The company’s growth was largely driven by the European and Asian markets, where revenues grew by 8 per cent to $450 million and 13 per cent to $378 million, respectively.
How did Ralph Lauren climb its way back up?
A few factors have aided Ralph Lauren’s resurgence in recent years.
For starters, the company has become much more strategic about its image, taking efforts to market itself to a younger, more digitally savvy, socially aware, and financially affluent consumer.
Between 2018 and 2023, its average unit retail, or selling price, has increased by approximately 80 per cent. And it has started modernizing its collections beyond its stereotypical preppy – sometimes “stuffy” – look.

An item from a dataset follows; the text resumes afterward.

-- ==== Sys2Proof/Laws/PerInstr.lean ====
section
/-! SUPPORT. Laws of every command as syntax, one lemma a constructor. -/

/-- No command's entry in Instr.touches names the queue. -/
def Sys2Proof.Laws.QueueKept.Statement (i : Sys2Proof.Instr) : Prop := Sys2Proof.Machine.Part.pending ∉ i.touches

In 2022, Ralph Lauren released capsule collections with two Atlanta-based HBCUs (historically Black colleges or universities): Morehouse and Spelman. And in 2023, it announced a partnership with G2 Esports, a Berlin-based organization that works with well-known gaming companies including Fornite and League of Legends, to become the official outfitter of the G2 team.
Another factor that has played into the brand’s comeback is the rise of the “quiet luxury” or “old money” aesthetic.
Thanks to popular television shows like Succession, the concept of dressing in a way that suggests high-status without “obvious” symbols of wealth – like the logomania of the early 2000s – brands like The Row, Loro Piana, and Ralph Lauren have never been more popular.
And while it’s hard to predict what will happen in five or 10 years’ time in a fast-moving industry like fashion, Marie Driscoll, an expert on luxury retail and founder and chief analyst at Driscoll Advisors, believes that Ralph Lauren is well-positioned to succeed in the near future.
“Ralph Lauren returning to NYFW this fall is timely as the country is returning to a post-Covid normal, going back to school and returning to the office,” she explained to Inside Retail.
“Shoppers need more help than pre-Covid in determining what fashion works in each venue and Ralph Lauren is a stylish and safe bet during a period of transition with his timeless Americana styles.”
She added that younger shoppers are likely to be attracted to the timelessness of the brand’s aesthetic, and may search out vintage products alongside current season offerings.
“Also, many young New Yorkers rave about Ralph’s coffee, which is an inexpensive immersive brand experience that establishes a connection with the Ralph Lauren lifestyle and brand,” she said.